However, when data is received and processed based on the Spark Streaming computing framework, since data in each time slice is processed as a whole, it is necessary to receive data in a time slice first, and then process the data corresponding to the time slice, so that when the data corresponding to the previous time slice is not processed, the data of the next time slice starts to be received, and data accumulation is caused, and data processing efficiency is low.

The application provides a data processing method, a data processing device, a data processing apparatus and a storage medium based on a computing framework, which aim to solve the above technical problems in the prior art.

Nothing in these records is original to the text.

-- ==== Sys2Proof/Certificates/Slice0/Obligations.lean ====
section
/-! DEFINITION. What is claimed of the model: each obligation states a rule of the spec, or what follows from its sections, about
the instructions and the units named in it. -/

open Sys2Proof Sys2Proof.Machine

/-- R4, R52, R53, R315, R364, R367 (log 1): a step takes the first turn of the agenda. Where the unit of the turn may act, the step is
`exec` of the instruction that its rule slot, its queue or its program holds; where it may not, the turn passes and nothing happens. A
hart's turn runs the word at its pc: a custom instruction, a memory access, a write of UFSTATUS, or another instruction of the RISC-V
specifications. A turn for an event that has no word is `exec` of the event. Clocks, lines of requests in flight, copies, interrupts, errors of
arrays and panel time have turns of their own. With no turn waiting, panel time passes (log 2, the model's choice). -/
def Obligations.StepRunsTheDecodedInstruction : Prop :=
  ∀ (s : State) (c : Cur) (r : List Turn),
    (let at_ := { s with agenda := r, cur := c }
     (∀ i, s.agenda = ⟨c, .fire⟩ :: r → at_.mayFire = true → decodeRule (nth 0 at_.curElem.img.rules c.j).toNat = .ok i →
       step s = exec i at_) ∧
     (s.agenda = ⟨c, .fire⟩ :: r → at_.mayFire = false → step s = .next at_) ∧
     (∀ w v, s.agenda = ⟨c, .dock⟩ :: r → at_.dockRead = .word w v → step s = exec (decodeDock w v) at_) ∧
     (s.agenda = ⟨c, .dock⟩ :: r → at_.dockRead = .idle → step s = .next at_) ∧
     (∀ w t, s.agenda = ⟨c, .hart⟩ :: r → at_.HartGoes → at_.stepping.FetchesWord w t →
       (∀ i, t.cur.x = 0 → decodeSkerry w = some i → step s = exec i t) ∧
       ((t.cur.x = 2 ∨ decodeSkerry w = none) →
         (∀ op, t.riscv w = .mem op → step s = exec (.hartLoadStore op) t) ∧
         (∀ u, t.riscv w = .run u → step s = .next u) ∧
         (∀ num op v rd, t.riscv w = .csr num op v rd →
           (num = 0x800 ∧ rd = 0 ∧ op ≠ .read → ∀ old, t.csrRead num = some old →
             step s = exec (.ufstatusRet (op.value (BitVec.ofNat 64 old) v)) t) ∧
           (¬(num = 0x800 ∧ rd = 0 ∧ op ≠ .read) → step s = .next (t.csrInstr w num op v rd))))) ∧
     (s.agenda = ⟨c, .hart⟩ :: r → at_.hartUp = false → step s = .next at_) ∧
     (∀ i, s.agenda = ⟨c, .event i⟩ :: r → encode i = none → (∀ op, i ≠ .hartLoadStore op) → (∀ v, i ≠ .ufstatusRet v) →
       step s = exec i at_) ∧
     (∀ i, s.agenda = ⟨c, .event i⟩ :: r → ((encode i).isSome = true ∨ (∃ op, i = .hartLoadStore op) ∨ ∃ v, i = .ufstatusRet v) →
       step s = .next at_) ∧
     (s.agenda = ⟨c, .clock⟩ :: r → step s = .next at_.clock) ∧
     (∀ l, s.agenda = ⟨c, .perform l⟩ :: r → step s = .next (at_.performLine c.p c.j l)) ∧
     (∀ hi, s.agenda = ⟨c, .copyRead hi⟩ :: r → step s = .next (at_.copyReadTurn hi)) ∧
     (s.agenda = ⟨c, .intr⟩ :: r → step s = .next at_.interrupt) ∧
     (∀ x fixed, s.agenda = ⟨c, .array x fixed⟩ :: r → step s = .next (at_.arrayError x fixed)) ∧
     (∀ d, s.agenda = ⟨c, .pass d⟩ :: r → step s = .next (at_.pass d)) ∧
     (s.agenda = [] → step s = .next (s.pass 1)))

/-- R13, R87, R191, R207, R221, R287, R312, R314, R319, R368, R374, R441, R445, R449, R451, R482, R488, R489, R493, R498: what reset leaves, where the
spec gives the value. Every isle is held, panel time is 0, no lagoon granule is full and nothing is poisoned; each register of an isle's
blocks holds its reset value. -/
def Obligations.ResetState : Prop :=
  let s := State.reset
  s.pt = 0 ∧ s.full = [] ∧ s.pois = [] ∧ s.accReset = [] ∧ s.isles.length = 40 ∧ Memory.wf s.mem = true ∧
  s.ports.length = 16 ∧ (∀ k, k < 16 → (s.port k).up = false ∧ (s.port k).bridge = false ∧ (s.port k).retry = 0 ∧
    (s.port k).dbdrop = 0 ∧ (s.port k).irqdrop = 0) ∧
  ∀ n, n < 40 →
    (let i := s.isle n
     i.no = n ∧ i.up = false ∧ i.rings.length = 6 ∧ i.queues.length = 16 ∧ i.harts.length = 16 ∧ i.mbx.length = 256 ∧
     i.handlers.length = 64 ∧ i.bps.length = 8 ∧ i.hb.sem.length = 256 ∧
     (∀ k, k < 6 → (i.ring k).built = 34 ∧ (i.ring k).disabled = 0 ∧ (i.ring k).log2t = 20 ∧ (i.ring k).seg = none) ∧
     (∀ k, k < 16 → (i.queue k).en = false ∧ (i.queue k).ty = 0 ∧ (i.queue k).tenant = 0 ∧ (i.queue k).maxprio = 0 ∧
       (i.queue k).base = 0 ∧ (i.queue k).limit = 0 ∧ (i.queue k).head = 0 ∧ (i.queue k).tail = 0 ∧ (i.queue k).halt = false ∧
       (i.queue k).cause = 0 ∧ (i.queue k).infl = 0 ∧ (i.queue k).cap = 0 ∧ (i.queue k).lc = 0 ∧ (i.queue k).laddr = 0) ∧
     (∀ k, k < 256 → nth 0 i.hb.sem k = 0) ∧ i.hb.bpCount = 0 ∧ i.hb.ctxSlots = 0 ∧ i.hb.prqLog2n = 4 ∧ i.hb.tasks = [] ∧
     i.hb.relatch.act = none ∧ (∀ k, k < 4 → (nth default i.hb.promo k).state = 0) ∧
     i.ferry.ftout = 100000 ∧ i.ferry.faults = 0 ∧ i.ferry.copies = [] ∧ i.ferry.hpcThr = 0 ∧ i.ferry.hpcLog2n = 4 ∧
     i.colTout = 1000000 ∧ i.vchg = 0 ∧ i.pview.num = 1 ∧ i.sview.num = 1 ∧ i.pview.st = .stable ∧ i.sview.st = .stable ∧ i.ops = [] ∧ (∀ k, k < 16 → (i.comm k).en = false ∧ (i.comm k).imask = 0 ∧ (i.comm k).pmask = 0) ∧
     (∀ e, e < 16 → (i.hart e).sftEn = false ∧ (i.hart e).sftHnd = false ∧ (i.hart e).sftTenant = 0 ∧ (i.hart e).ie = false ∧
       (i.hart e).pie = false ∧ (i.hart e).uftvec = 0 ∧ (i.hart e).ufcause = 0 ∧ (i.hart e).ufepc = 0 ∧ (i.hart e).uftval = 0 ∧
       (i.hart e).ufscratch = 0) ∧
     (∀ m, m < 256 → (i.mailbox m).en = false ∧ (i.mailbox m).act = [] ∧ (i.mailbox m).obs = [] ∧ (i.mailbox m).open_ = false ∧
       (i.mailbox m).cur = none ∧ (i.mailbox m).next = none ∧ (i.mailbox m).ostep = 0xFFFFFFFF ∧ (i.mailbox m).astep = 0xFFFFFFFF) ∧
     (∀ t, t < 64 → (nth default i.handlers t).en = false ∧ (nth default i.handlers t).core = 0) ∧
     i.cont.replayTry = 1 ∧ i.cont.spareInt = 4096 ∧ i.cont.spareOff = false ∧ i.cont.swin = 100000000 ∧ i.cont.vhold = 1000000000 ∧
     i.cont.steps = 0 ∧ i.cont.attempts = 0 ∧ (∀ a, a < 12 → nth 0 i.cont.thr a = 1000 ∧ nth 0 i.cont.ue a = 0 ∧ nth [] i.cont.ce a = []) ∧
     i.trace.en = false ∧ i.trace.dthr = 16 ∧ i.trace.log.log2n = 7 ∧ i.trace.log.tail = 0 ∧ i.trace.log.head = 0 ∧ i.trace.tsamp = 0 ∧
     (∀ b, b < 8 → (nth default i.bps b).en = false ∧ (nth default i.bps b).hit = false) ∧
     i.dump.mem = true ∧ i.dump.state = 0 ∧ i.dump.cut = 0 ∧ i.dump.mask = 0 ∧
     (∀ k, k < 8 → nth [] i.mr k = List.replicate 32 0) ∧ (∀ t c, nth 0 (nth [] i.acct t) c = 0) ∧ i.throt = false ∧ i.throtCnt = 0 ∧
     s.regWord n 0x9000 = 0 ∧ s.regWord n 0x9008 = 0)

/-- R59, R180, R335, R361, R411 and the encoding tables: words written out from the spec's encodings decode to the instructions they stand
for. -/
def Obligations.WordsDecode : Prop :=
  decodeRule 0x0DF8A020 = .ok (.fadd 3 ⟨2, 16, 2, false, false, 0⟩) ∧
  decodeRule 0xFBC02E00 = .ok (.trap 0x3E 23) ∧
  decodeRule 0xFBC00602 = .ok (.mark 0x3E 3) ∧
  decodeRule 0xFBC18003 = .ok (.cyc 0x3E 6) ∧
  decodeRule 0xFC000000 = .error .emptySlot ∧
  decodeDock 0x0100004000100000 0 = .launch ⟨0, 0, false, 0x4000100000⟩ ∧
  decodeDock 0x0600000001000000 0 = .jmp ⟨0, 0, false, 0x1000000⟩ ∧
  decodeDock 0x0700000AFFFFFFFD 0 = .loop ⟨0, 0, false, 0xAFFFFFFFD⟩ ∧
  decodeSkerry 0x00B5000B = some (.mbxput 0 10 11) ∧
  decodeSkerry 0x0000D00B = some (.skerryIllegalInstruction 0x0000D00B)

The following describes the technical solutions of the present application and how to solve the above technical problems with specific embodiments. The following several specific embodiments may be combined with each other, and details of the same or similar concepts or processes may not be repeated in some embodiments. Embodiments of the present application will be described below with reference to the accompanying drawings.

Fig. 1 is a schematic view of an application scenario provided in the embodiment of the present application, and as shown in fig. 1, data may be obtained from each data source and then input into Spark Streaming; spark Streaming can process data; the processed data is then input into the respective data receiving sources. Wherein, the data source includes but is not limited to the following data sources: kafka, water tank (Flume), HDFS (Hadoop Distributed File System, HDFS), Kinesis. Data receiving sources include, but are not limited to, the following: databases (Databases), instrument panels (Dashboards). Wherein Kafka is a high throughput distributed publish-subscribe messaging system; the Flume is a high-availability, high-reliability and distributed system for acquiring, aggregating and transmitting mass logs provided by Cloudera; the HDFS is a high fault-tolerant system, can provide high-throughput data access, and is very suitable for application on a large-scale data set; kinesis is a cloud service of AWS for collecting real-time streaming data.

Fig. 2 is a schematic flowchart of a data processing method based on a computing framework according to an embodiment of the present application. As shown in fig. 2, the method includes:

101. when receiving data based on the calculation framework, when determining to speed-limit the data receiving speed, determining a first data amount, wherein the first data amount is a first data number of data corresponding to a current time slice, and the data corresponding to the current time slice is data in a processing state.

In this embodiment, the execution subject of this embodiment may be a data processing apparatus based on a computing framework, or a data processing device based on a computing framework, or a terminal device, or a server, or other apparatuses or devices.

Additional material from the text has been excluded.